Address at the
new England society’s seventy
first
annual dinner, new York city
The next toast was: “The Oldest Inhabitant-The
Weather of New England.”
“Who
can lose it and forget it?
Who
can have it and regret it?
Be
interposer ’twixt us Twain.”
—Merchant
of Venice.
I reverently believe that the Maker who made us all
makes everything in New England but the weather.
I don’t know who makes that, but I think it
must be raw apprentices in the weather-clerk’s
factory who experiment and learn how, in New England,
for board and clothes, and then are promoted to make
weather for countries that require a good article,
and will take their custom elsewhere if they don’t
get it. There is a sumptuous variety about the
New England weather that compels the stranger’s
admiration—and regret. The weather
is always doing something there; always attending
strictly to business; always getting up new designs
and trying them on the people to see how they will
go. But it gets through more business in spring
than in any other season. In the spring I have
counted one hundred and thirty-six different kinds
of weather inside of four-and-twenty hours.
It was I that made the fame and fortune of that man
that had that marvellous collection of weather on exhibition
at the Centennial, that so astounded the foreigners.
He was going to travel all over the world and get
specimens from all the climes. I said, “Don’t
you do it; you come to New England on a favorable
spring day.” I told him what we could
do in the way of style, variety, and quantity.

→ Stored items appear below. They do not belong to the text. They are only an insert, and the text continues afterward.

/-- a below b, with −0 below +0 when `zs`; neither is a NaN. -/
def FV.below (zs : Bool) (a b : FV) : Bool :=
  match a, b with
  | .inf n, .inf k => n && !k
  | .inf n, _ => n
  | _, .inf k => !k
  | a, b => if a.isZero && b.isZero then zs && a.neg && !b.neg else a.dy.lt b.dy

/-- `FMIN` and `FMAX` (R159). -/
def Fmt.minmax (f : Fmt) (mx fz : Bool) (x y : Nat) : Nat × Flags :=
  let a := f.decZ fz x
  let b := f.decZ fz y
  let fl := nanFlags [a, b]
  let px := f.flushPat fz x
  let py := f.flushPat fz y
  if a.isNan && b.isNan then (f.nan, fl)
  else if a.isNan then (py, fl)
  else if b.isNan then (px, fl)
  else if mx then (if a.below true b then py else px, fl)
  else (if b.below true a then py else px, fl)

/-- `FSGN` (R160). -/
def Fmt.sgn (f : Fmt) (mode : Nat) (x y : Nat) : Nat :=
  let sb := y / 2 ^ (f.eb + f.mb) % 2 == 1
  let sa := x / 2 ^ (f.eb + f.mb) % 2 == 1
  if (f.dec x).isNan then f.nan
  else x % 2 ^ (f.eb + f.mb) + f.signBit (match mode with | 0 => sb | 1 => !sb | _ => sa != sb)

/-- A relation of `FCMP` (R161), and its flags. -/
def Fmt.cmp (f : Fmt) (rel : Nat) (fz : Bool) (x y : Nat) : Bool × Flags :=
  let a := f.decZ fz x
  let b := f.decZ fz y
  let un := a.isNan || b.isNan
  let lt := !un && a.below false b
  let gt := !un && b.below false a
  let eq := !un && !lt && !gt
  let r := match rel with
    | 0 => eq | 1 => un || !eq | 2 => lt | 3 => lt || eq | 4 => gt | 5 => gt || eq | 6 => un | _ => !un
  let ordered := 2 ≤ rel && rel ≤ 5
  (r, if (ordered && un) || a.isSnan || b.isSnan then fNV else 0#32)

/-- `FCLASS` (R161). -/
def Fmt.cls (f : Fmt) (x : Nat) : Nat :=
  match f.dec x with
  | .nan s => if s then 2 ^ 8 else 2 ^ 9
  | .inf n => if n then 1 else 2 ^ 7
  | .fin n m _ =>
    if m = 0 then (if n then 2 ^ 3 else 2 ^ 4)
    else if m < 2 ^ f.mb then (if n then 2 ^ 2 else 2 ^ 5)
    else if n then 2 else 2 ^ 6

/-- `FDOT2` (R117, R162): two BF16 products and a binary32 addend, rounded once. -/
def dot2 (rm : Nat) (fz : Bool) (a0 b0 a1 b1 c : Nat) : Nat × Flags :=
  let vs := [BF16.decZ fz a0, BF16.decZ fz b0, BF16.decZ fz a1, BF16.decZ fz b1, F32.decZ fz c]
  match vs with
  | [a0, b0, a1, b1, c] =>
    let bad := (a0.isZero && b0.isInf) || (a0.isInf && b0.isZero) || (a1.isZero && b1.isInf) || (a1.isInf && b1.isZero)
    -- the terms that are no NaN: an ∞ − ∞ among them raises NV beside a quiet NaN (R157)
    let terms := [a0.times b0, a1.times b1, some c].filterMap fun x => x.bind fun y => if y.isNan then none else some y
    let apart := terms.any (fun x => x.isInf && x.neg) && terms.any fun x => x.isInf && !x.neg
    if vs.any FV.isNan then (F32.nan, nanFlags vs ||| if bad || apart then fNV else 0#32)
    else match a0.times b0, a1.times b1 with
      | some p, some q =>
        let infs := [p, q, c].filter FV.isInf
        if infs.any (fun x => x.neg) && infs.any (fun x => !x.neg) then (F32.nan, fNV)
        else match infs with
          | i :: _ => (F32.inf i.neg, 0#32)
          | [] =>
            let s := (p.dy.add q.dy).add c.dy
            if s.m = 0 then
              let allZ := p.isZero && q.isZero && c.isZero
              (F32.signBit (if allZ && p.neg == q.neg && q.neg == c.neg then p.neg else rm == 2), 0#32)
            else F32.roundDy rm fz false s
      | _, _ => (F32.nan, fNV)
  | _ => (F32.nan, 0#32)
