-- ==== Sys2Proof/Machine/Translate.lean ====
section
/-!
DEFINITION. Address translation (R330-R343), the access checks of R183, and the loads, stores and read-modify-writes of a thread:
what each returns, when it must wait, and what it traps on.
-/

namespace Sys2Proof.Machine

/-- A trap: the cause (R278), the faulting address or branch target, and the detail of the fault record (R280). -/
structure Trap where
  cause : Nat
  va : W64 := 0#64
  detail : W64 := 0#64
  /-- of a machine check: the physical address of a store that a latency core has lost (R410), and the structure and unit that met the error
  (R414), where they are known -/
  lost : W64 := 0#64
  met : Option (Nat × Nat) := none
  deriving DecidableEq, Repr

/-- Why a lane does not go on: it traps, or it waits at its word and issues again. -/
inductive Stop where
  | trap (t : Trap)
  | stall
  deriving DecidableEq, Repr

/-- An operation of one lane: the state it leaves, and its value or why it stops. -/
abbrev Eff (α : Type) := State × Except Stop α

def Eff.ok {α : Type} (s : State) (a : α) : Eff α := (s, .ok a)
def Eff.stall {α : Type} (s : State) : Eff α := (s, .error .stall)
def Eff.trap {α : Type} (s : State) (t : Trap) : Eff α := (s, .error (.trap t))
/-- Runs the next operation when the first has a value. -/
def Eff.bind {α β : Type} (x : Eff α) (k : State → α → Eff β) : Eff β :=
  match x with
  | (s, .ok a) => k s a
  | (s, .error e) => (s, .error e)

/-- Access codes of DETAIL bits 1:0 (R280). -/
def kindCode : AccKind → Nat | .load => 0 | .store => 1 | .rmw => 2 | .fetch => 3

/-! ### Leaves (R334) -/

def leafBit (l : W64) (k : Nat) : Bool := l.getLsbD k
def leafMt (l : W64) : Nat := l.toNat / 256 % 4
def leafLc (l : W64) : Nat := l.toNat / 1024 % 4
def leafPin (l : W64) : Nat := l.toNat / 4096 % 32
/-- The physical base of a leaf's page: bits 51:17, or 51:30 at level 2. -/
def leafBase (l : W64) : Nat := l.toNat % 2 ^ 52 / 2 ^ 17 * 2 ^ 17
/-- Bits of the page offset at a level. -/
def pageBits (level : Nat) : Nat := if level = 2 then 30 else 17

/-- A canonical address: bits 63:56 equal bit 55 (R36). -/
def canonical (va : W64) : Bool :=
  let t := va.toNat / 2 ^ 55
  t == 0 || t == 511
def upper (va : W64) : Bool := va.getLsbD 55

/-- The address space through which a thread translates (R332). -/
structure Space where
  root : Nat
  asid : Nat
  en : Bool
  sup : Bool
  deriving DecidableEq, Repr

def spaceOfPtbr (ptbr : W64) (sup : Bool) : Space :=
  { root := ptbr.toNat % 2 ^ 52 / 2 ^ 16 * 2 ^ 16, asid := ptbr.toNat / 2 ^ 52, en := ptbr.getLsbD 0, sup := sup }
def State.spaceOf (s : State) (p : Party) (l : Nat) : Space :=
  match p with
  | .lc n => spaceOfPtbr (s.lc n).ptbr (s.lc n).sup
  | .grp _ _ => spaceOfPtbr ((s.famOf p l).map (·.ptbr) |>.getD 0#64) false

/-- The core's TLB and the die's (R337). -/
def State.tlbPath (s : State) : Party → List Holder
  | .lc n => [.lc n, .hdie (24 + n / 24)]
  | .grp t _ => [.l1 (s.team t).core, .rdc ((s.team t).core / 24)]

/-- Table pointers lie in memory of dies 0-27 of the own package (R333). -/
def State.tableOk (s : State) (a : Nat) : Bool := paPkg a == s.link.pkg && paDie a ≤ 27

/-- The index of a level (R330). -/
def vaIndex (va : W64) (level : Nat) : Nat := va.toNat / 2 ^ (56 - 13 * level) % 8192

/-- A walk's read of an entry at its home, as a `.byp` load (R335, R316): the owner is downgraded, the line's LX rises to the expiry `x`, and
the read is sampled for the walker's die (R325). -/
def State.walkRead (s : State) (ra x die : Nat) : State :=
  (((s.touch ra 8).downgrade (lineOf ra) none).raiseLx (lineOf ra) x).sample ra die none
/-- The walk (R335) over the remaining levels; `e` is the expiry that each entry's LX rises to, with the walker's die; none for a quiet walk
(R342). -/
def walkFrom (s : State) (va : W64) (base : Nat) (e : Option (Nat × Nat)) : List Nat → State × Except Nat (W64 × Nat × Nat)
  | [] => (s, .error 0x13)
  | level :: rest =>
    let ea := base + 8 * vaIndex va level
    if !s.tableOk ea then (s, .error 0x13)
    else
      let s1 := match e with | some x => s.walkRead (s.redirect ea) x.1 x.2 | none => s
      let pte := BitVec.ofNat 64 (s1.rdN (s1.redirect ea) 8)
      if s1.poisoned (s1.redirect ea) 8 then (s1, .error 0x19)
      else if !leafBit pte 0 then (s1, .error 0x10)
      else if pte.toNat / 2 ^ 52 % 256 != 0 then (s1, .error 0x13)
      else if !leafBit pte 1 && !leafBit pte 2 && !leafBit pte 3 then
        if level = 3 || pte.toNat % 2 ^ 16 / 2 != 0 then (s1, .error 0x13)
        else walkFrom s1 va (pte.toNat % 2 ^ 52 / 2 ^ 16 * 2 ^ 16) e rest
      else if level = 1 || (level = 2 && pte.toNat / 2 ^ 17 % 8192 != 0) || (leafBit pte 2 && !leafBit pte 1) || leafPin pte > 28
      then (s1, .error 0x13)
      else (s1, .ok (pte, ea, level))

/-- A walk without LX, A or install (R342). -/
def State.walkQuiet (s : State) (root : Nat) (va : W64) : Except Nat (W64 × Nat × Nat) := (walkFrom s va root none [1, 2, 3]).2
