/-- Reads one byte of a side: the byte, its poison, the write completion time that comes with it. -/
def State.sideByte (s : State) (r : SpRun) (o : SpOp) (glob : Bool) (a : W64) : Eff (Byte × Bool × Nat) :=
  if glob then
    (s.engLoad r.p r.lane a 1).bind fun s1 ((bs, poi), w) =>
      match segByte (s1.openSeg r o) a with
      | some (b, q) => Eff.ok s1 (b, q, 0)
      | none => Eff.ok s1 (bs.headD 0#8, poi, w)
  else
    let t := s.team r.tid
    if a.toNat ≥ t.fsize then Eff.trap s { cause := 0x14 } else Eff.ok s (t.fbyte a.toNat, t.fpoi a.toNat 1, 0)

/-- Bytes of a unit from an address on: up to the end of the poison granule, 32 bytes of global memory and 8 of forme (R411). -/
def unitRoom (glob : Bool) (a : W64) : Nat := if glob then 32 - a.toNat % 32 else 8 - a.toNat % 8
/-- Writes bytes of a side, all inside one poison granule. -/
def State.sidePut (s : State) (r : SpRun) (o : SpOp) (glob : Bool) (a : W64) (data : List Byte) (poi : Bool) : Eff SpOp :=
  if glob then
    if s.staged r then
      (s.access r.p r.lane a data.length .store false true).bind fun s1 _ =>
        let t := s1.team r.tid
        match s1.openSeg r o with
        | some g => Eff.ok { s1 with segs := s1.segs.map fun x => if x == g then { x with writes := x.writes ++ [(a, data, poi)] } else x } o
        | none => Eff.ok { s1 with segs := s1.segs ++ [{ fam := t.fam, num := t.num, queue := r.qn, op := o.num, seg := o.seg, rid := t.rid,
                                                         writes := [(a, data, poi)], posted := false }] } o
    else (s.engStore r.p r.lane r.qn a data poi).bind fun s1 (w, u) => Eff.ok s1 { o with rh := Nat.max o.rh w, wuntil := Nat.max o.wuntil u }
  else
    let t := s.team r.tid
    if a.toNat + data.length > t.fsize then Eff.trap s { cause := 0x14 }
    else
      let s1 := s.formeWrite r.tid a.toNat data
      Eff.ok (if poi then s1.modTeam r.tid fun x => { x with fpoison := (fgran a.toNat data.length).foldl (fun l g => addSet g l) x.fpoison } else s1) o

/-- Copies up to one aligned unit, byte by byte in ascending order: a source byte that this unit has already written is the new one. -/
def State.copyUnit (s : State) (r : SpRun) (o : SpOp) (sg : Bool) (src : W64) (dst : W64) (n : Nat) : Eff SpOp :=
  let step (acc : Eff (List Byte × Bool × Nat)) (k : Nat) : Eff (List Byte × Bool × Nat) := acc.bind fun s1 (bs, poi, w) =>
    let a := sideAdd sg src k
    let back := a.toNat - dst.toNat
    if sg == o.dstG && dst.toNat ≤ a.toNat && back < k then Eff.ok s1 (bs ++ [bs.getD back 0#8], poi, w)
    else (s1.sideByte r o sg a).bind fun s2 (b, q, v) => Eff.ok s2 (bs ++ [b], poi || q, Nat.max w v)
  ((List.range n).foldl step (Eff.ok s ([], false, o.rh))).bind fun s1 (bs, poi, w) => s1.sidePut r { o with rh := w } o.dstG dst bs poi
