/-! ### Work requests (R249) -/

def NetReq.dw (r : NetReq) (k : Nat) : Nat := (r.wr.getD k 0#64).toNat
def NetReq.len (r : NetReq) : Nat := r.dw 0 / 2 ^ 32
def NetReq.opc (r : NetReq) : Nat := r.dw 0 % 16
def NetReq.rod (r : NetReq) : Bool := (r.dw 0).testBit 8
def NetReq.tc (r : NetReq) : Nat := r.dw 0 / 512 % 8
def NetReq.peer (r : NetReq) : Nat := r.dw 1 % 2 ^ 32
def NetReq.ri (r : NetReq) : Nat := r.dw 1 / 2 ^ 32
def NetReq.cinc (r : NetReq) : Nat := r.dw 7 / 2 ^ 32
def NetReq.op (r : NetReq) : NetOp := if r.opc = 1 then .send else if r.opc = 2 then .write else .read
/-- Packets of a message: ceil(LEN ÷ 2,048), at least one (R406). -/
def packetsOf (len : Nat) : Nat := Nat.max 1 ((len + 2047) / 2048)
/-- Packets that the request itself sends: a READ asks with one. -/
def NetReq.count (r : NetReq) : Nat := if r.op == .read && !r.answer then 1 else packetsOf r.len

/-- Reserved bits, OPC and PATHS (R249, R250). -/
def wrMalformed (wr : List W64) : Bool :=
  let dw (k : Nat) : Nat := (wr.getD k 0#64).toNat
  dw 0 / 2 ^ 12 % 2 ^ 20 != 0 || dw 0 / 16 % 16 != 0 || dw 0 % 16 = 0 || dw 0 % 16 > 3 || dw 4 / 2 ^ 32 != 0 ||
  dw 7 / 16 % 2 ^ 28 != 0 || dw 7 % 16 > 8

/-- The engine of a party (R249). -/
def State.engineOf (s : State) (p : Party) : Nat :=
  match p with
  | .lc n => n / 24
  | .grp _ _ =>
    let d := s.dieOf p
    let x := d % 6
    let y := d / 6
    if x ≤ 2 then y / 2 else 2 + y / 2

/-- Requests of a family that the engine has accepted and not completed (R251). -/
def NetEngine.outs (n : NetEngine) (fam : W32) : Nat := (n.reqs.filter fun r => r.fam == fam && !r.answer).length
/-- PEER names an entry of the peer table whose valid bit is set (R404). -/
def State.peerOk (s : State) (n : NetEngine) (peer : Nat) : Bool :=
  peer < n.npeer && (s.byte (n.peers + 64 * peer + 24)).getLsbD 0

/-! ### Accesses of the engine (R250; log entry 16) -/

/-- A translation for the engine through a process's space, with the checks of R183 that do not depend on a thread. -/
def State.netXl (s : State) (e : Nat) (sp : Space) (va : W64) (k : AccKind) : Eff Xl :=
  if !canonical va || (upper va && !sp.sup) then Eff.trap s { cause := 0x13 }
  else match s.translate [.hdie (24 + e)] sp va k with
    | (s1, .ok x) => Eff.ok s1 x
    | (s1, .error c) => if c = walkBusy then Eff.stall s1 else Eff.trap s1 { cause := c }
/-- Bytes from a process's memory, line by line: a trap when a page is not mapped for the access, or data is poisoned.
(DEDUCED, unsafe: log entry 16.) -/
def State.netLoad (s : State) (e : Nat) (sp : Space) (va : W64) (n : Nat) : Nat → Eff (List Byte)
  | 0 => Eff.ok s []
  | fuel + 1 =>
    if n = 0 then Eff.ok s []
    else
      let k := Nat.min n (128 - va.toNat % 128)
      (s.netXl e sp va .load).bind fun s1 x => (s1.engRead x.pa k (24 + e) none).bind fun s2 ((bs, poi), _) =>
        if poi then Eff.trap s2 { cause := 0x18 }
        else (s2.netLoad e sp (va + BitVec.ofNat 64 k) (n - k) fuel).bind fun s3 more => Eff.ok s3 (bs ++ more)
/-- What a write of the engine has come to: the write completion time and the window's end of the bytes placed, the bytes that are left, and
what has stopped it before them. -/
structure Put where
  rh : Nat := 0
  wuntil : Nat := 0
  left : Nat := 0
  stop : Option Stop := none
  deriving DecidableEq, Repr
/-- Bytes to a process's memory, granule by granule, up to one that must wait or whose page is not mapped for the access.
(DEDUCED, unsafe: log entry 16.) -/
def State.netStore (s : State) (e : Nat) (sp : Space) (va : W64) (data : List Byte) : Nat → State × Put
  | 0 => (s, {})
  | fuel + 1 =>
    if data.isEmpty then (s, {})
    else
      let k := Nat.min data.length (unitRoom true va)
      match (s.netXl e sp va .store).bind fun s1 x => s1.engPutPa none (.net e) x.pa (data.take k) false with
      | (s1, .error x) => (s1, { left := data.length, stop := some x })
      | (s1, .ok (rh, wu)) =>
        let r := s1.netStore e sp (va + BitVec.ofNat 64 k) (data.drop k) fuel
        (r.1, { r.2 with rh := Nat.max rh r.2.rh, wuntil := Nat.max wu r.2.wuntil })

Well, he came and he made his collection in four
days. As to variety, why, he confessed that
he got hundreds of kinds of weather that he had never
heard of before. And as to quantity well, after
he had picked out and discarded all that was blemished
in any way, he not only had weather enough, but weather
to spare; weather to hire out; weather to sell; to
deposit; weather to invest; weather to give to the
poor. The people of New England are by nature
patient and forbearing, but there are some things
which they will not stand. Every year they kill
a lot of poets for writing about “Beautiful
Spring.” These are generally casual visitors,
who bring their notions of spring from somewhere else,
and cannot, of course, know how the natives feel about
spring. And so the first thing they know the
opportunity to inquire how they feel has permanently
gone by. Old Probabilities has a mighty reputation
for accurate prophecy, and thoroughly well deserves
it. You take up the paper and observe how crisply
and confidently he checks off what to-day’s
weather is going to be on the Pacific, down South,
in the Middle States, in the Wisconsin region.